And to answer your second question: I’m never sacrificing in a collaboration, in the worst-case scenario, I’ve gained insight into what not to do.

To you, are there rules in improvisation? If so, what kind of rules are these?

The most important rule I’d say is to listen. Find yourself in the space you’re at, feel the other/s, and listen to what they propose so that you can react accordingly, whether this is going against them, with them, or in a totally different direction.

In a live situation, decisions between creatives often work without words. How does this process work – and how does it change your performance compared to a solo performance?

Again, just listening. But not in a superficial way, listening and feeling the other person, their intentions.

It is different than a solo performance because you can work with what the other musician is giving you. In a solo performance, you need to come up with all the ideas, the structure and the shape.

How do you see the relationship between sound, space and performance and what are some of your strategies and approaches of working with them?

In a concert, there’s the sound, the space, the performance, and the audience. You cannot control all of these. I like to arrive early and feel the space, even if I’m not sound checking, understand where I’ll be standing and if the room has a good or not great acoustic, if I get to soundcheck then adjust accordingly.

I am in control of how I perform, nothing else, I cannot control the space or how it sounds, and either the audience or its reaction. So at the moment of performing, I try to let go, be myself, and use my ears and my intuition as much as possible.

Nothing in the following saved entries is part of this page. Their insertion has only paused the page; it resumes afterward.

-- ==== Sys2Proof/Machine/TileFlow.lean ====
section
/-! DEFINITION. Control flow of a tile program: branches, jumps, tile events, status registers, sync, end,
trap and wdone (R128, R131, R137, R142, R144, R145). -/

namespace Sys2Proof.Machine

/-! ## Branches and jumps (R127, R128) -/

/-- pc + 4 × off, for a branch's 16-bit and a jump's 26-bit offset. -/
def branchTo (pc : Word) (w : BitVec 32) : Word := pc + (immS w <<< 2)
def jumpTo (pc : Word) (w : BitVec 32) : Word := pc + ((fOff26 w).signExtend 64 <<< 2)

def State.setPc (s : State) (t : TileId) (pc : Word) : State := s.updSeq t fun q => { q with pc := pc }

/-- A conditional branch: form B holds a in bits 25:21 and b in bits 20:16. -/
def State.branch (s : State) (t : TileId) (w : BitVec 32) (code : Nat) (c : Word → Word → Bool) : State :=
  s.issue32 t w (opOf w = code) fun s =>
    let pc := (s.tile t).seq.pc
    s.setPc t (if c (s.reg t (fD w)) (s.reg t (fA w)) then branchTo pc w else pc + 4)

/-- R128 op 0x20. -/
def execBeq (t : TileId) (w : BitVec 32) (s : State) : Out := .next (s.branch t w 0x20 (· == ·))
/-- R128 op 0x21. -/
def execBne (t : TileId) (w : BitVec 32) (s : State) : Out := .next (s.branch t w 0x21 (· != ·))
/-- R128 op 0x22. -/
def execBlt (t : TileId) (w : BitVec 32) (s : State) : Out := .next (s.branch t w 0x22 fun a b => a.slt b)
/-- R128 op 0x23. -/
def execBge (t : TileId) (w : BitVec 32) (s : State) : Out := .next (s.branch t w 0x23 fun a b => !a.slt b)
/-- R128 op 0x24. -/
def execBltu (t : TileId) (w : BitVec 32) (s : State) : Out := .next (s.branch t w 0x24 fun a b => a.ult b)
/-- R128 op 0x25. -/
def execBgeu (t : TileId) (w : BitVec 32) (s : State) : Out := .next (s.branch t w 0x25 fun a b => !a.ult b)

/-- R128 op 0x26: pc = pc + 4 × sext(off). -/
def execJmp (t : TileId) (w : BitVec 32) (s : State) : Out :=
  .next (s.issue32 t w (opOf w = 0x26) fun s => s.setPc t (jumpTo (s.tile t).seq.pc w))

/-- R128 op 0x27: s31 = pc + 4, then the jump. -/
def execCall (t : TileId) (w : BitVec 32) (s : State) : Out :=
  .next (s.issue32 t w (opOf w = 0x27) fun s =>
    s.updSeq t fun q => { q.setReg 31 (q.pc + 4) with pc := jumpTo q.pc w })

/-- R128 op 0x28: d = pc + 4; pc = the value a held before. A misaligned target faults at the jr. -/
def execJr (t : TileId) (w : BitVec 32) (s : State) : Out :=
  .next (s.issue32 t w (opOf w = 0x28) fun s =>
    let q := (s.tile t).seq
    let a := q.reg (fA w)
    if a.toNat % 4 ≠ 0 then s.tileFault t 0x03 0x2003 0 q.pc engSeq
    else s.updSeq t fun q => { q.setReg (fD w) (q.pc + 4) with pc := a })

/-! ## Tile events (R137) -/

/-- The event and the count of an evsig or evwait. -/
def evNum (w : BitVec 32) : BitVec 4 := w.extractLsb' 0 4
def evCount (w : BitVec 32) : BitVec 12 := w.extractLsb' 4 12

/-- R137: event imm[3:0] rises by imm[15:4]. -/
def execEvsig (t : TileId) (w : BitVec 32) (s : State) : Out :=
  .next (s.issue32 t w (opOf w = 0x2C) fun s =>
    (s.advance t 4).raiseEvent t (evNum w) (evCount w).toNat (s.tile t).seq.pc engSeq)

/-- Lower an event that a wait has found high enough, and go on. -/
def State.takeEvent (s : State) (t : TileId) (e : BitVec 4) (n : BitVec 12) : State :=
  s.updSeq t fun q => { q.setEvent e (q.event e - n.setWidth 16) with pc := q.pc + 4, run := .running }

/-- R137: wait until event imm[3:0] reaches imm[15:4], then subtract it. -/
def execEvwait (t : TileId) (w : BitVec 32) (s : State) : Out :=
  .next (s.issue32 t w (opOf w = 0x2D) fun s =>
    if (evCount w).toNat ≤ ((s.tile t).seq.event (evNum w)).toNat then s.takeEvent t (evNum w) (evCount w)
    else s.updSeq t fun q => { q with run := .waitEvent (evNum w) (evCount w) })

/-- R137: a waiting evwait whose event has reached its count. -/
def State.evwaitRelease (s : State) (t : TileId) : State :=
  let x := s.tile t
  match x.seq.run with
  | .waitEvent e n => if n.toNat ≤ (x.seq.event e).toNat ∧ !x.inReset then s.takeEvent t e n else s
  | _ => s

def execEvwaitRelease (t : TileId) (s : State) : Out := .next (s.evwaitRelease t)

/-! ## Status registers (R131) -/

/-- The command that QUEUE_SEQ names: the launch's, or the oldest entry of a resident program. -/
def State.seqOf (s : State) (t : TileId) : BitVec 32 :=
  if (s.tile t).seq.resident then
    match s.tileCmd t with
    | some c => (s.cmd? c).elim 0 fun x => x.seq
    | none => 0
  else (s.tile t).seq.seq

/-- The value of a status register; an index not listed reads as zero. -/
def State.statusReg (s : State) (t : TileId) (i : Nat) : Word :=
  let x := s.tile t
  let q := x.seq
  match i with
  | 0x000 => BitVec.ofNat 64 t.val
  | 0x001 => q.rank
  | 0x002 => q.count
  | 0x003 => BitVec.ofNat 64 ((s.tilePart t).elim 0 Fin.val)
  | 0x004 => BitVec.ofNat 64 (packBits [(32, (s.seqOf t).toNat), (12, q.queue.toNat)])
  | 0x008 => BitVec.ofNat 64 (q.cycles / 40)
  | 0x009 => s.stamp
  | 0x020 => BitVec.ofNat 64 (packBits [(8, x.aq.length), (8, x.vq.length), (8, x.dq.length)])
  | 0x021 => x.flags.setWidth 64
  | 0x022 => x.fret
  | 0x028 => q.workRing.setWidth 64
  | 0x030 => q.faultInfo
  | _ => if 0x010 ≤ i ∧ i < 0x020 then (q.event (BitVec.ofNat 4 i)).setWidth 64 else 0

/-- R131 srrd: d = status register imm[11:0]. -/
def execSrrd (t : TileId) (w : BitVec 32) (s : State) : Out :=
  .next (s.issue32 t w (opOf w = 0x2E) fun s => s.writeReg t (fD w) (s.statusReg t (bits w.toNat 11 0)) 4)

/-- A write of a status register: an event counter is set, ARITH_FLAGS clears the bits written 1, every
other index ignores it. -/
def Tile.writeStatus (x : Tile) (i : Nat) (v : Word) : Tile :=
  if i = 0x021 then x.clearFlags (v.setWidth 16)
  else if 0x010 ≤ i ∧ i < 0x020 then { x with seq := x.seq.setEvent (BitVec.ofNat 4 i) (v.setWidth 16) }
  else x

/-- The command's arithmetic flags keep what a tile raised when the tile's own bits are cleared: operations
raise into the command's flags too (R58, R82; DEDUCED, notes/assumptions/70.md). -/
def State.keepFlags (s : State) (t : TileId) : State :=
  match (s.tile t).cmd with
  | none => s
  | some c => s.updCmd c fun y => { y with flags := y.flags ||| (s.tile t).flags }

/-- R131 srwr: status register imm[11:0] = a. -/
def execSrwr (t : TileId) (w : BitVec 32) (s : State) : Out :=
  .next (s.issue32 t w (opOf w = 0x2F) fun s =>
    let s1 := if bits w.toNat 11 0 = 0x021 then s.keepFlags t else s
    (s1.updTile t fun x => x.writeStatus (bits w.toNat 11 0) (x.seq.reg (fA w))).advance t 4)

/-! ## sync (R128, R125) -/

/-- Whether an engine's queue has drained: no instruction in it and no operation begun from it that has
not completed (DEDUCED from R207, notes/assumptions/30.md). -/
def Tile.drained (x : Tile) (e : Engine) : Bool :=
  !(x.finished.any fun o => o.engine = e) &&
  match e with
  | .array => x.aq.isEmpty && x.arr.panes.all fun p => p.2.instr.isNone
  | .vector => x.vq.isEmpty
  | .dma => x.dq.isEmpty && x.dma.ops.all fun o => o.cmd.isSome

/-- The engines of a sync's fn[2:0]. -/
def Tile.drainedAll (x : Tile) (m : BitVec 3) : Bool :=
  (!m.getLsbD 0 || x.drained .array) && (!m.getLsbD 1 || x.drained .vector) && (!m.getLsbD 2 || x.drained .dma)

/-- A sync is over: with isync = 1 every held block is discarded (R125). -/
def State.syncDone (s : State) (t : TileId) (isync : Bool) : State :=
  s.updSeq t fun q => { q with run := .running, pc := q.pc + 4, store := if isync then [] else q.store }

/-- R128 op 0x30. -/
def execSync (t : TileId) (w : BitVec 32) (s : State) : Out :=
  .next (s.issue32 t w (opOf w = 0x30) fun s =>
    if (s.tile t).drainedAll (w.extractLsb' 0 3) then s.syncDone t (w.getLsbD 3)
    else s.updSeq t fun q => { q with run := .waitSync (w.extractLsb' 0 3) })

/-- R128: the queues that a sync waits on have drained. -/
def State.syncRelease (s : State) (t : TileId) : State :=
  let x := s.tile t
  match x.seq.run with
  | .waitSync m =>
    if x.drainedAll m ∧ !x.inReset then
      s.syncDone t (match x.seq.fetch32 with | .word v => v.getLsbD 3 | _ => false)
    else s
  | _ => s

def execSyncRelease (t : TileId) (s : State) : Out := .next (s.syncRelease t)

/-! ## end, trap (R142, R145) -/

/-- R142: the tile program ends and waits for the operations it issued. -/
def execEndProgram (t : TileId) (w : BitVec 32) (s : State) : Out :=
  .next (s.issue32 t w (opOf w = 0x31) fun s => s.updSeq t fun q => { q with run := .ended })

/-- A tile reports done: with the last one the command's work ends (R142). -/
def State.tileReports (s : State) (t : TileId) (c : CmdId) : State :=
  let s1 := (s.updSeq t fun q => { q with run := .done }).updCmd c fun x => { x with tiles := x.tiles.filter (· ≠ t) }
  match s1.cmd? c with
  | none => s1
  | some x => if x.tiles.isEmpty then s1.endWork c 0 else s1

/-- A resident program that has ended on every tile is launched again (R265). -/
def State.residentEnds (s : State) (t : TileId) (r : CmdId) : State :=
  let s1 := s.updSeq t fun q => { q with run := .done }
  match (s1.queue r.queue).cfg with
  | none => s1
  | some c =>
    if c.residents.all fun u => (s1.tile u).seq.run = .done then
      (c.residents.foldl (fun a u => a.updTile u Tile.clearProgram) s1).launchResident r.queue
    else s1

/-- R142: every operation of an ended tile has completed; its ceiling slots flush and it reports done. -/
def State.tileDone (s : State) (t : TileId) : State :=
  let x := s.tile t
  match x.cmd with
  | none => s
  | some c =>
    if x.seq.run ≠ .ended ∨ x.seq.issued ≠ 0 ∨ x.inReset then s
    else
      match (s.closeStores t).flushSlots t with
      | (s1, some e) => s1.failTile t e engVector
      | (s1, none) => if x.seq.resident then s1.residentEnds t c else s1.tileReports t c

/-- R145 cause 0x05: the trap code goes to FAULT_INFO. -/
def execTrap (t : TileId) (w : BitVec 32) (s : State) : Out :=
  .next (s.issue32 t w (opOf w = 0x32) fun s => s.tileFault t 0x05 0x907F (fImm w) (s.tile t).seq.pc engSeq)

/-! ## wdone (R144, R265) -/

/-- Whether a tile program may give a status (R421). -/
def wdoneOk (st : BitVec 16) : Bool := st = 0 || (0x9080 ≤ st.toNat && st.toNat ≤ 0x90FF)

/-- The entry that a wdone completes: the queue's delivered kernel record with that number modulo 64. -/
def State.entryOf (s : State) (t : TileId) (q : QueueId) (e : BitVec 6) : Option CmdId :=
  ((s.queue q).cmds.find? fun x =>
    x.opcode = 2 && x.stage = .begun && x.seq.setWidth 6 = e && x.tiles.contains t).map fun x => ⟨q, x.id⟩

/-- The nonzero status of the lowest rank that gave one, or success (R265). -/
def wdoneStatus (l : List (Nat × BitVec 16)) : BitVec 16 :=
  match l.foldl (fun (b : Option (Nat × BitVec 16)) r =>
      if r.2 = 0 then b else match b with
        | none => some r
        | some o => if r.1 < o.1 then some r else b) none with
  | none => 0
  | some r => r.2

/-- One tile has completed an entry with a status (R144, R265, R421). -/
def State.entryDone (s : State) (t : TileId) (c : CmdId) (st : BitVec 16) : State :=
  let x := s.tile t
  let s1 := ((s.closeStores t).updCmd c fun y =>
    { y with wdone := (x.seq.rank.toNat, st) :: y.wdone, tiles := y.tiles.filter (· ≠ t), flags := y.flags ||| x.flags }).updTile t
      fun z => { z with flags := 0, vec := { z.vec with ordinal := 0 }, arr := { z.arr with ordinals := 0 }
                        dma := { z.dma with ordinals := 0 } }
  match s1.cmd? c with
  | none => s1
  | some y =>
    if !y.tiles.isEmpty then s1
    else
      let f := wdoneStatus y.wdone
      if f = 0 then s1.endWork c 0
      else s1.failCmd c { status := if wdoneOk f then f else 0x100C, mech := if wdoneOk f then 0x20 else 0 } engSeq (some t)

/-- Slots flush and the entry completes (R144, R168). -/
def State.wdoneFinish (s : State) (t : TileId) (e : BitVec 6) (st : BitVec 16) : State :=
  match s.flushSlots t with
  | (s1, some f) => s1.failTile t f engVector
  | (s1, none) =>
    let s2 := s1.updSeq t fun q => { q with run := .running, pc := q.pc + 4 }
    match (s.tile t).cmd.filter fun _ => (s.tile t).seq.resident with
    | none => s2
    | some r =>
      match s2.entryOf t r.queue e with
      | none => s2
      | some c => s2.entryDone t c st

/-- R144: wdone waits for the operations issued since the previous one, then completes its entry.
Outside persistent mode there is no entry to complete (notes/assumptions/29.md). -/
def execWdone (t : TileId) (w : BitVec 32) (s : State) : Out :=
  .next (s.issue32 t w (opOf w = 0x34) fun s =>
    let st := (s.reg t (fA w)).setWidth 16
    let e := w.extractLsb' 0 6
    if (s.tile t).seq.issued = 0 then s.wdoneFinish t e st
    else s.updSeq t fun q => { q with run := .waitWdone e st })

end Sys2Proof.Machine
end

In a way, improvisations remind us of the transitory nature of life. What, do you feel, can music and improvisation express and reveal about life and death?

About life: just the present moment, what is happening there and then whether it’s emotions or exhaustion or love, but it stays in that moment.

About death: I’d say sometimes your vibrations can be so strong you can feel like you can connect to something beyond your understanding when you play.

It doesn’t happen to me all the time, but when it does, the music just flows in an effortless way.